_Records to use_.
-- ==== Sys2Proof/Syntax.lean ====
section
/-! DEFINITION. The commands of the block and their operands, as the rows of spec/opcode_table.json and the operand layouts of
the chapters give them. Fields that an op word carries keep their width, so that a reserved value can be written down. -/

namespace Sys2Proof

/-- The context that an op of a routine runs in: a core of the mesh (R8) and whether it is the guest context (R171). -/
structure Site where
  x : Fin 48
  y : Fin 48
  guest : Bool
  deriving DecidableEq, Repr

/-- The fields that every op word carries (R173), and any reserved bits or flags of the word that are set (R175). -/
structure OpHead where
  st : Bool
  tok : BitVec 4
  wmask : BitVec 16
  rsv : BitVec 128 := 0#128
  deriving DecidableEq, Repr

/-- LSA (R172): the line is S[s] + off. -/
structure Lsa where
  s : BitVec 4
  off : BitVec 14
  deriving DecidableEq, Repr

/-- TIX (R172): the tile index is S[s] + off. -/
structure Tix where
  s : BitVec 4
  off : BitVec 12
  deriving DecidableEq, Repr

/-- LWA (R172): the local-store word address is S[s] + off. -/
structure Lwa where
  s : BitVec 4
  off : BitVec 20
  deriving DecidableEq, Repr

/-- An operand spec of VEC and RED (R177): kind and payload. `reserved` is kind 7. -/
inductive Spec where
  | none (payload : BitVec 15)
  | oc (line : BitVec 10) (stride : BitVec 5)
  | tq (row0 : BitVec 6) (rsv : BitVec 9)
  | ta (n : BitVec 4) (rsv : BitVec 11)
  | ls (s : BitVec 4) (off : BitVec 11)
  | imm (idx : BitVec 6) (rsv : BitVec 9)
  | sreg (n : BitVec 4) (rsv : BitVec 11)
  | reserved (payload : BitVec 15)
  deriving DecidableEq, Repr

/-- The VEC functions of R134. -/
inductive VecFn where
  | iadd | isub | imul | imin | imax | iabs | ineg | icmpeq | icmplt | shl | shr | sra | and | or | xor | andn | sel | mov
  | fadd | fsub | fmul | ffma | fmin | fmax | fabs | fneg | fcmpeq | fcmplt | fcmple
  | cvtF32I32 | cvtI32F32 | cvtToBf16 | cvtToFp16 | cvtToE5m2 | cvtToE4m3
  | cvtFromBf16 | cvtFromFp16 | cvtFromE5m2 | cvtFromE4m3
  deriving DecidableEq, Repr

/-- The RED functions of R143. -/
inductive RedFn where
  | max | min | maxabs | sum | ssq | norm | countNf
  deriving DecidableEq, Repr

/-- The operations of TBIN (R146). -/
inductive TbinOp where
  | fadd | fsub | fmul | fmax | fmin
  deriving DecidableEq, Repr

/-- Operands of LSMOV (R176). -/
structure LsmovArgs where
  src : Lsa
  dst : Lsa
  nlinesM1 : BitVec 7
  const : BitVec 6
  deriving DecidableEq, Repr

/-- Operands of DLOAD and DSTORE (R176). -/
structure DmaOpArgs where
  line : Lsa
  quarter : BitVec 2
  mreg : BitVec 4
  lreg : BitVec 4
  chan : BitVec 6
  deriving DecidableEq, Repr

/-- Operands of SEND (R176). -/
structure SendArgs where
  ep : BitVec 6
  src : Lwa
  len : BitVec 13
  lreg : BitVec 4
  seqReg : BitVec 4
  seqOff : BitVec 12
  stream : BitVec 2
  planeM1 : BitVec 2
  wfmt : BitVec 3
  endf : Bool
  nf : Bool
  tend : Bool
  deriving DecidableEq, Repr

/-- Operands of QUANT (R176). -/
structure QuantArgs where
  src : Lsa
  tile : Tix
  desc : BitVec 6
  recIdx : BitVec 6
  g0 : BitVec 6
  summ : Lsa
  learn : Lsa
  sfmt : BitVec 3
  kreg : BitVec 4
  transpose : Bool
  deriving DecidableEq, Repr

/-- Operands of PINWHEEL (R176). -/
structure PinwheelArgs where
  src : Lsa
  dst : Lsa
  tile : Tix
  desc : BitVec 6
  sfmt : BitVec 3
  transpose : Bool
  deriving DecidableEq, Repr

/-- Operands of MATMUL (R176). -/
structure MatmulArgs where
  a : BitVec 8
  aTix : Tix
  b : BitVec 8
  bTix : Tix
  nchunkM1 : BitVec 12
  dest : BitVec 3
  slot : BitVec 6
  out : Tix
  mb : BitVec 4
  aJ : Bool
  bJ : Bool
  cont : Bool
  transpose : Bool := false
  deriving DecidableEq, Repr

---

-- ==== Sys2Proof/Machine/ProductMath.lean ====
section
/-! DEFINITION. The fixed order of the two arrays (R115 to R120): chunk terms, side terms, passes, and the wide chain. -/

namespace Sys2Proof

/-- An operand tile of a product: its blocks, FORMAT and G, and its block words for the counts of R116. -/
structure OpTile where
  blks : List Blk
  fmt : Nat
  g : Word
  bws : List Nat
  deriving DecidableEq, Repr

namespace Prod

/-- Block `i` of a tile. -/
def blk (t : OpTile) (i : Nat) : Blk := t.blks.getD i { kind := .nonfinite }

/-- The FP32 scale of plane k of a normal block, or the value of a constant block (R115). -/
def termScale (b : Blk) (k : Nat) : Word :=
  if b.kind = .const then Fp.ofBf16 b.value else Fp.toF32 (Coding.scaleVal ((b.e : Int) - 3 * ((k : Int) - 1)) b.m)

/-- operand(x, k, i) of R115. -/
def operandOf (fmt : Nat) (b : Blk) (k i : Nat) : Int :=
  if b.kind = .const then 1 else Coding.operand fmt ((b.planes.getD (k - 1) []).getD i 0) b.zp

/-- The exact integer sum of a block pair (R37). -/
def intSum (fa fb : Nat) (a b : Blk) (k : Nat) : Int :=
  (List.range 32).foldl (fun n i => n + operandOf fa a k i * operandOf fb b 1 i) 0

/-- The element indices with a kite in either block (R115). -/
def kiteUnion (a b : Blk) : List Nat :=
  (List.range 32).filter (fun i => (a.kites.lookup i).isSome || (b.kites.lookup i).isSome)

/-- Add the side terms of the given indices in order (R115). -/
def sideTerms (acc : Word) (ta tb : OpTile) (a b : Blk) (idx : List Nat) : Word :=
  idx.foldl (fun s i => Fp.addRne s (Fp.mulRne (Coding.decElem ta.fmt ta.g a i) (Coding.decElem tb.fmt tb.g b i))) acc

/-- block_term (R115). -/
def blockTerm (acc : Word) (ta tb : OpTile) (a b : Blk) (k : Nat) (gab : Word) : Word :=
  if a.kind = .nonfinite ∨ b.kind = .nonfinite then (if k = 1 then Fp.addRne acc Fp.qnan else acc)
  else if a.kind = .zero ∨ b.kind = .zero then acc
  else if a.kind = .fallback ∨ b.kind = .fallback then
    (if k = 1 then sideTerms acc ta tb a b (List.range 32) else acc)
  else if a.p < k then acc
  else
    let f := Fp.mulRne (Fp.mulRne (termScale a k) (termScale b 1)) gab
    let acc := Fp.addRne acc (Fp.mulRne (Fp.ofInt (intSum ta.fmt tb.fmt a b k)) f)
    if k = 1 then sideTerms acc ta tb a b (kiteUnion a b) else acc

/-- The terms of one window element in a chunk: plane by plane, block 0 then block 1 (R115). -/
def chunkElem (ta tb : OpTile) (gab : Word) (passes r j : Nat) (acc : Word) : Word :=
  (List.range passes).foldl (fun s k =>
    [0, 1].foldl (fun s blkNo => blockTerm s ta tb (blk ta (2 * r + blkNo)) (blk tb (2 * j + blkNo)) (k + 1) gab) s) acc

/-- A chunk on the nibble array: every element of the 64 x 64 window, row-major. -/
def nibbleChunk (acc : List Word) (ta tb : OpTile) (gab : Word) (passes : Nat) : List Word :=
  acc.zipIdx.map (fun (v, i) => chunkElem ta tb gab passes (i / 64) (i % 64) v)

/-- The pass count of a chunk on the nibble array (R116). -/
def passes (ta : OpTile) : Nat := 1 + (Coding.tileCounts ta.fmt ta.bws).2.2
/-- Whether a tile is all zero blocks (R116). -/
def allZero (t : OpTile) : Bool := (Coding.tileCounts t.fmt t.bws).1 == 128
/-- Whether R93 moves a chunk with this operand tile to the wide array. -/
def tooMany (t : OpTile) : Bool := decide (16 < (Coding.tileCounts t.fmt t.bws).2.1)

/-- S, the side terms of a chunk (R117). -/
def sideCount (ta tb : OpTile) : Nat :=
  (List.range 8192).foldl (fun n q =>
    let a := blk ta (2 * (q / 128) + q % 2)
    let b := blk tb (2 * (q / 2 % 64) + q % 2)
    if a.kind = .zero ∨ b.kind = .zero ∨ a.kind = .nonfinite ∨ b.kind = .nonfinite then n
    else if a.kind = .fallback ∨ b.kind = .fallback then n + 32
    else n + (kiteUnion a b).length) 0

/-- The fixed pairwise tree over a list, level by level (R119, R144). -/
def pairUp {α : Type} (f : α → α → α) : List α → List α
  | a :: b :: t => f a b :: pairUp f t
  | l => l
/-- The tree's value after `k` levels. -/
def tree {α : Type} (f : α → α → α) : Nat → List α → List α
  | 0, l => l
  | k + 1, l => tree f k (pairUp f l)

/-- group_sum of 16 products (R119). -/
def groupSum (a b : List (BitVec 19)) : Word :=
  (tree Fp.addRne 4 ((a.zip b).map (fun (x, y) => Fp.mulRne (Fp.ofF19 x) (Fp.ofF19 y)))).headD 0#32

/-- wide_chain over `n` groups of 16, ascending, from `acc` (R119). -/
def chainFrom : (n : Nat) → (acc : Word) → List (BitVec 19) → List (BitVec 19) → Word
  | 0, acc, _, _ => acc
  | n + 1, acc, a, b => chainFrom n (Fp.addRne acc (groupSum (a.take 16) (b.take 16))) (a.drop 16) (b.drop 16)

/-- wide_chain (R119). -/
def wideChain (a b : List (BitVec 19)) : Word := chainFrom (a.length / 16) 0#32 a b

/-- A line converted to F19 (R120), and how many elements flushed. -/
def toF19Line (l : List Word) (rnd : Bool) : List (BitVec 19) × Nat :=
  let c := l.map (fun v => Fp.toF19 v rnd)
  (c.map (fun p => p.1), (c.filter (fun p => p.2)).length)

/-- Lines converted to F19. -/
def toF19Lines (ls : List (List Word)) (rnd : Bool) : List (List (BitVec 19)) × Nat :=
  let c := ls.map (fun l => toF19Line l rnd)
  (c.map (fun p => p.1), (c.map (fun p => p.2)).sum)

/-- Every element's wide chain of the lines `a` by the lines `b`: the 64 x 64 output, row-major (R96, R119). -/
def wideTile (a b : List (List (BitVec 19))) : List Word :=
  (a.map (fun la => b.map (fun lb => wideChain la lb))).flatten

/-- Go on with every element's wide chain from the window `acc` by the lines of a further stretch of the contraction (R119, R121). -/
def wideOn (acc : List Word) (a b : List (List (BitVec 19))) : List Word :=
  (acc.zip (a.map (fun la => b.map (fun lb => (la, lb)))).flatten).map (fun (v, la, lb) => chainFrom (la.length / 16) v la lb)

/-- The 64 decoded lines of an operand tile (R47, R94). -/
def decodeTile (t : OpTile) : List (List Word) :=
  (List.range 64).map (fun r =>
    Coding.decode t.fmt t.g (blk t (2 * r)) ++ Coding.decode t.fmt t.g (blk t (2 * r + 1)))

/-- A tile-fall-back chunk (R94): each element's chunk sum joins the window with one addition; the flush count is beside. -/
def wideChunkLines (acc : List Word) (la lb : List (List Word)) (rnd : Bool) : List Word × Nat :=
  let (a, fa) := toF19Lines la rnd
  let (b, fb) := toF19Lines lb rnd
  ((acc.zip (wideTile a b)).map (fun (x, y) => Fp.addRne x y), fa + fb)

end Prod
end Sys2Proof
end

_What is expected_. If the word "blocks" is on a line above, return that line.

_Written answer_.
/-- An operand tile of a product: its blocks, FORMAT and G, and its block words for the counts of R116. -/
/-- Whether a tile is all zero blocks (R116). -/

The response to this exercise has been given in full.